(Record excerpts Opens)

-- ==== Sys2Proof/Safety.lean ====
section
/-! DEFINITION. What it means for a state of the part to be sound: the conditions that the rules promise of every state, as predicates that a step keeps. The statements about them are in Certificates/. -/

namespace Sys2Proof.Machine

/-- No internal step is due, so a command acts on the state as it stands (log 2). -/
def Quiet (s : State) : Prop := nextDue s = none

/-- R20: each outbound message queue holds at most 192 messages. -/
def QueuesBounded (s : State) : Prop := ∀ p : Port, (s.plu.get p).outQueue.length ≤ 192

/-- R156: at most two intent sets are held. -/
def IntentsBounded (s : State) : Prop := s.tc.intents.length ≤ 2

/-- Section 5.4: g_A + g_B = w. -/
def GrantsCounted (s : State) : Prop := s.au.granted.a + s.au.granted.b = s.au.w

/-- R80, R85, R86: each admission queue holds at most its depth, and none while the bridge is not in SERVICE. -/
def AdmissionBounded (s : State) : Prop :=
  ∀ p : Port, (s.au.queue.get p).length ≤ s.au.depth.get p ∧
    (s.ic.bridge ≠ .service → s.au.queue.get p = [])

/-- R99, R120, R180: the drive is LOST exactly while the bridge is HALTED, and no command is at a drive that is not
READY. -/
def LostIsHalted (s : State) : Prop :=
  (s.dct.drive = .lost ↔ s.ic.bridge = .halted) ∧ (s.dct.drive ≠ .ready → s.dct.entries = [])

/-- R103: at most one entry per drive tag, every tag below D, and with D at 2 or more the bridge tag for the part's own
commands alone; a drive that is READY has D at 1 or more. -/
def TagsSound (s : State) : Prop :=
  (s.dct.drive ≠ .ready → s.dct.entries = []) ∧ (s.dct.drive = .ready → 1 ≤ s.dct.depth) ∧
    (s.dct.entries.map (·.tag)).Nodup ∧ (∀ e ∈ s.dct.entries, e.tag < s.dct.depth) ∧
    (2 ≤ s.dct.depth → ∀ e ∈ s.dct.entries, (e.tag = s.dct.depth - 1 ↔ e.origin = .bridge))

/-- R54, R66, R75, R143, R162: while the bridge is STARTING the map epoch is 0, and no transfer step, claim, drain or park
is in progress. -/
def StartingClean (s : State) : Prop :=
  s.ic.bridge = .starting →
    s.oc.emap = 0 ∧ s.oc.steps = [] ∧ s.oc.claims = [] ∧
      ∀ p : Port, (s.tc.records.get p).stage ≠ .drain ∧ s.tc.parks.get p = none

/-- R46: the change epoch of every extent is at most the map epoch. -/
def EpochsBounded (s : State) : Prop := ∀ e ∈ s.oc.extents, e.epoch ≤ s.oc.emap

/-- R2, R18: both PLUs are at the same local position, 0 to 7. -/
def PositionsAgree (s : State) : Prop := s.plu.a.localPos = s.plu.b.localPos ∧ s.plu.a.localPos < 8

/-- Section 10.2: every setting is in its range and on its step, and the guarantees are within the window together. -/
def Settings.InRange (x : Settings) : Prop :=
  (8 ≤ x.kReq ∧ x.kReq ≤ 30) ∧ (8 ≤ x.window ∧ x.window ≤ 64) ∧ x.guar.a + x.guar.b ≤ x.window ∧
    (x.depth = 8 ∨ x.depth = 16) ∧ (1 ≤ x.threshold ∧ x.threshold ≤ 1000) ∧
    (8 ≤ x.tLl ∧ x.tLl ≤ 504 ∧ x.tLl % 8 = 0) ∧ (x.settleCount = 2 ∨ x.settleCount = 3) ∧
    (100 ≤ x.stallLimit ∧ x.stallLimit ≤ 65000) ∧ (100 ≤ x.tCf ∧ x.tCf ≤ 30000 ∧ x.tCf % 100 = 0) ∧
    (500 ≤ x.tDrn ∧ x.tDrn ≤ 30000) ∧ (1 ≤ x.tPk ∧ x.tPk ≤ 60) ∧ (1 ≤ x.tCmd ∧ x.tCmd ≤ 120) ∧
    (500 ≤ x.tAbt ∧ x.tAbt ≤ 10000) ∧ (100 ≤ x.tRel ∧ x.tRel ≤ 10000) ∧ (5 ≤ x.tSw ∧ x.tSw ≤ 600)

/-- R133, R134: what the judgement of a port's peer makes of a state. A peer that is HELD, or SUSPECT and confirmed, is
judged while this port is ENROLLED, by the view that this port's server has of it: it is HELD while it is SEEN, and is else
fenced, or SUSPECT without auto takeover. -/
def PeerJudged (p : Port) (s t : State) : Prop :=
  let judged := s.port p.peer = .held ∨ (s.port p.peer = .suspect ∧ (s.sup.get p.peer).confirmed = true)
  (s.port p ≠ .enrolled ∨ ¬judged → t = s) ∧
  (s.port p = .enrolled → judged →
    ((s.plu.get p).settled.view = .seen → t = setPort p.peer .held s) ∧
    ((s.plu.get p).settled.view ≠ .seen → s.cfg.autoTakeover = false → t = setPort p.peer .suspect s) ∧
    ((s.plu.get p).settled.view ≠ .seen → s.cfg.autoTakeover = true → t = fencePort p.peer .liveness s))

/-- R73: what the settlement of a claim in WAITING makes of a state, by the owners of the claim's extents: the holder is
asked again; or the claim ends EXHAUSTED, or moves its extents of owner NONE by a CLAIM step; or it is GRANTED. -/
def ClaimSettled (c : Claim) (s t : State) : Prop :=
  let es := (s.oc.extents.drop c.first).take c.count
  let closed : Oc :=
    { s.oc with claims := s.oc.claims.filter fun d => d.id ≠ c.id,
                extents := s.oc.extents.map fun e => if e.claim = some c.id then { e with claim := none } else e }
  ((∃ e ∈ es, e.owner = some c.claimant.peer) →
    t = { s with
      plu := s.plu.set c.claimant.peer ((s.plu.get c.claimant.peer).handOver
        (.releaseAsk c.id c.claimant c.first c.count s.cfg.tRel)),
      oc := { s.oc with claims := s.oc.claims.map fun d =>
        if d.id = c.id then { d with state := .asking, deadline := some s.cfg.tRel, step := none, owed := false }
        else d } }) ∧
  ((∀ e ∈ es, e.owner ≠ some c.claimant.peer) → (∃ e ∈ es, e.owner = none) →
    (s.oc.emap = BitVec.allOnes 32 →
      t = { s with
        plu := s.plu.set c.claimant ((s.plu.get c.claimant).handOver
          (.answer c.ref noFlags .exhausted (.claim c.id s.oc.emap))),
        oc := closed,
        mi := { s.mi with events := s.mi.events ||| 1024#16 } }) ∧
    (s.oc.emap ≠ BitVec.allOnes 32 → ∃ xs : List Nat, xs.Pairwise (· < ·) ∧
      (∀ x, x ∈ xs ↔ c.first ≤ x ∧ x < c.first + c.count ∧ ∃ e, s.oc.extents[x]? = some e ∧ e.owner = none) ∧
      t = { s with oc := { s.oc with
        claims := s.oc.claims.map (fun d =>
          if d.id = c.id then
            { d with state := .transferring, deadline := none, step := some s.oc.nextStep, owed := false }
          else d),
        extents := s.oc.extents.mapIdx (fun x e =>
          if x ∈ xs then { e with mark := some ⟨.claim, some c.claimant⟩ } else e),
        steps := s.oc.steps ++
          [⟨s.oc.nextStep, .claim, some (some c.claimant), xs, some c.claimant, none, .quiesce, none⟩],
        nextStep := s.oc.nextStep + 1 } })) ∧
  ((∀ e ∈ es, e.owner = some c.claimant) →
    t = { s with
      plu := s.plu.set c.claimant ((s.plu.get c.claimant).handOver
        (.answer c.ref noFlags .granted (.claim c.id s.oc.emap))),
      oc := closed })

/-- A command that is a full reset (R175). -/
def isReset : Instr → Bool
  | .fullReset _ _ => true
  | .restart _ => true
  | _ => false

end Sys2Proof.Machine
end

(Record excerpts Closes)
(Record excerpts Opens)

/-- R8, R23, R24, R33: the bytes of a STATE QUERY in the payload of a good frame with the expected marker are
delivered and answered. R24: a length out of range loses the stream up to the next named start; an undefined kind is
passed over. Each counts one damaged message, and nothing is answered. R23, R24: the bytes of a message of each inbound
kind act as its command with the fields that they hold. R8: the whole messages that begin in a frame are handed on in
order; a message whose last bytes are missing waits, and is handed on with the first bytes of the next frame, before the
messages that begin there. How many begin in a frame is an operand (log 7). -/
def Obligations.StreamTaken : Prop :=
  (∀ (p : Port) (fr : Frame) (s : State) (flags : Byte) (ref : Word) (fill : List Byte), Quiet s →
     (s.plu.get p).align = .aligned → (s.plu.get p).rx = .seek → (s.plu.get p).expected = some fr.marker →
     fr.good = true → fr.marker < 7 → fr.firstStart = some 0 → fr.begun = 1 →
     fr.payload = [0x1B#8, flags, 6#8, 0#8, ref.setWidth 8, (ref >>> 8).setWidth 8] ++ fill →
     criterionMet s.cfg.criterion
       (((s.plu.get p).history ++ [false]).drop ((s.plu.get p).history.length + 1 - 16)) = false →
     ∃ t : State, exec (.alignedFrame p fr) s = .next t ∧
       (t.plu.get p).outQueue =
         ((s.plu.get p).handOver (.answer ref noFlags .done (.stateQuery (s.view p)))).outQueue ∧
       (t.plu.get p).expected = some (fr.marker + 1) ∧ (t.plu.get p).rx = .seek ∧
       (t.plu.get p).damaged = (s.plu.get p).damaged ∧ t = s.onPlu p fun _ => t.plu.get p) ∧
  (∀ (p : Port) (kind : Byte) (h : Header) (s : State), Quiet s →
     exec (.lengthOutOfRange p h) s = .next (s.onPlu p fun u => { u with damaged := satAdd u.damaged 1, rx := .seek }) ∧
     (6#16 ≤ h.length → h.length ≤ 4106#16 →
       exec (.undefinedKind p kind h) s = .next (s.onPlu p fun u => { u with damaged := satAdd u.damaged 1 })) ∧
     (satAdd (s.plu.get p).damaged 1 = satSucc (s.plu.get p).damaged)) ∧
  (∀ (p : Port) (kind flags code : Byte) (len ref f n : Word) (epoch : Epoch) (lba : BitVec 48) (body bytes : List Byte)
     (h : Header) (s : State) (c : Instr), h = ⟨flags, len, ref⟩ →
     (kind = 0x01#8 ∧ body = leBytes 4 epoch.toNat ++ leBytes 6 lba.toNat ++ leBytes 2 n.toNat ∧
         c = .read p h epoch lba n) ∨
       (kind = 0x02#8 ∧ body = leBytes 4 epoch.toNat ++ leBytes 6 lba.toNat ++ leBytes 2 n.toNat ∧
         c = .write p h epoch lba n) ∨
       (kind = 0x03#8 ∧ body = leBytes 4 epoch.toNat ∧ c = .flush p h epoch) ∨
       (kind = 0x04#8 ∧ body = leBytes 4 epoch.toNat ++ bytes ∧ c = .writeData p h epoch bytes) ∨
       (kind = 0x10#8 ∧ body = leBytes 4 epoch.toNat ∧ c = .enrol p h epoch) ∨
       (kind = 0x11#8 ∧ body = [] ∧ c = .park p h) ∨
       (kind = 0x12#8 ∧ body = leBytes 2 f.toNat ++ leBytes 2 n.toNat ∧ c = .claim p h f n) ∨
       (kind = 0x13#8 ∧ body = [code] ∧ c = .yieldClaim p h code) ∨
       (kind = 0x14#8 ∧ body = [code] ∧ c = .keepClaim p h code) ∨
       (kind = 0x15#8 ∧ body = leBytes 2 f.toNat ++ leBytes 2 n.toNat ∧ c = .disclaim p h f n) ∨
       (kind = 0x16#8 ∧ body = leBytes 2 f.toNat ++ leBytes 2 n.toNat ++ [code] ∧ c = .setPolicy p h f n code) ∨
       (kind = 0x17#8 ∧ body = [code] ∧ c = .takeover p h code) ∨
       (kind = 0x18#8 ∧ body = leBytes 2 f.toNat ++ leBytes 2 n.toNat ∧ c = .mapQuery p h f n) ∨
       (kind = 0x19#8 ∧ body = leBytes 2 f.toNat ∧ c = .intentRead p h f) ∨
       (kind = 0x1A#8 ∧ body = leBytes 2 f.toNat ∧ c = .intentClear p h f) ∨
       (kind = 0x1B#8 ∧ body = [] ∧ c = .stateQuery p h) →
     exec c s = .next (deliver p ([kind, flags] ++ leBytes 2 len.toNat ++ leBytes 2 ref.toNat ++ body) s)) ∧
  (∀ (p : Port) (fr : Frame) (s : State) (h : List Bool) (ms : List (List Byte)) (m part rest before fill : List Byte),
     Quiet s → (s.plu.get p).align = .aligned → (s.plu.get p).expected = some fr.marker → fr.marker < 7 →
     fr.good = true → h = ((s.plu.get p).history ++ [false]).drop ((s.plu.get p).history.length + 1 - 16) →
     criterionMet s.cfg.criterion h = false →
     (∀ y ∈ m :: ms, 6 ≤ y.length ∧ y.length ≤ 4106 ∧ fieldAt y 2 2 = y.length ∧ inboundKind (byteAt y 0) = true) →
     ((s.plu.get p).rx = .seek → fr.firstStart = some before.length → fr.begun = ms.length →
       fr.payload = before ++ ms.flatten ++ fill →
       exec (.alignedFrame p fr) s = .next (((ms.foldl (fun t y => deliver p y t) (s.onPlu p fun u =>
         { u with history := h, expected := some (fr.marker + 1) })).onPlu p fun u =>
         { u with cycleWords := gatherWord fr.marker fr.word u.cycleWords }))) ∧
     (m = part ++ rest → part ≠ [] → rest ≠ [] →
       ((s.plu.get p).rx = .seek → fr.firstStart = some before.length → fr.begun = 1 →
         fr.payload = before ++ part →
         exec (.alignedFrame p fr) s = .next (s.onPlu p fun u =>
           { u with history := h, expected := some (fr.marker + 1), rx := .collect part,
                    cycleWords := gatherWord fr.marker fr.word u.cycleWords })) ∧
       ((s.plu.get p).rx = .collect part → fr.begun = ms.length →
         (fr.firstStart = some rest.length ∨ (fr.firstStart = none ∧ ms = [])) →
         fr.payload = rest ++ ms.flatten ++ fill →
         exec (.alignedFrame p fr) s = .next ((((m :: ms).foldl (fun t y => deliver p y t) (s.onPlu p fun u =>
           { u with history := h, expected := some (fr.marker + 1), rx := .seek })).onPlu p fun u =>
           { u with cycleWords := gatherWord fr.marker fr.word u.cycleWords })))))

(Record excerpts Closes)

# Problem
Your answer is a single number: how many lines in the listing above hold "history"?

# Answer for this exercise
5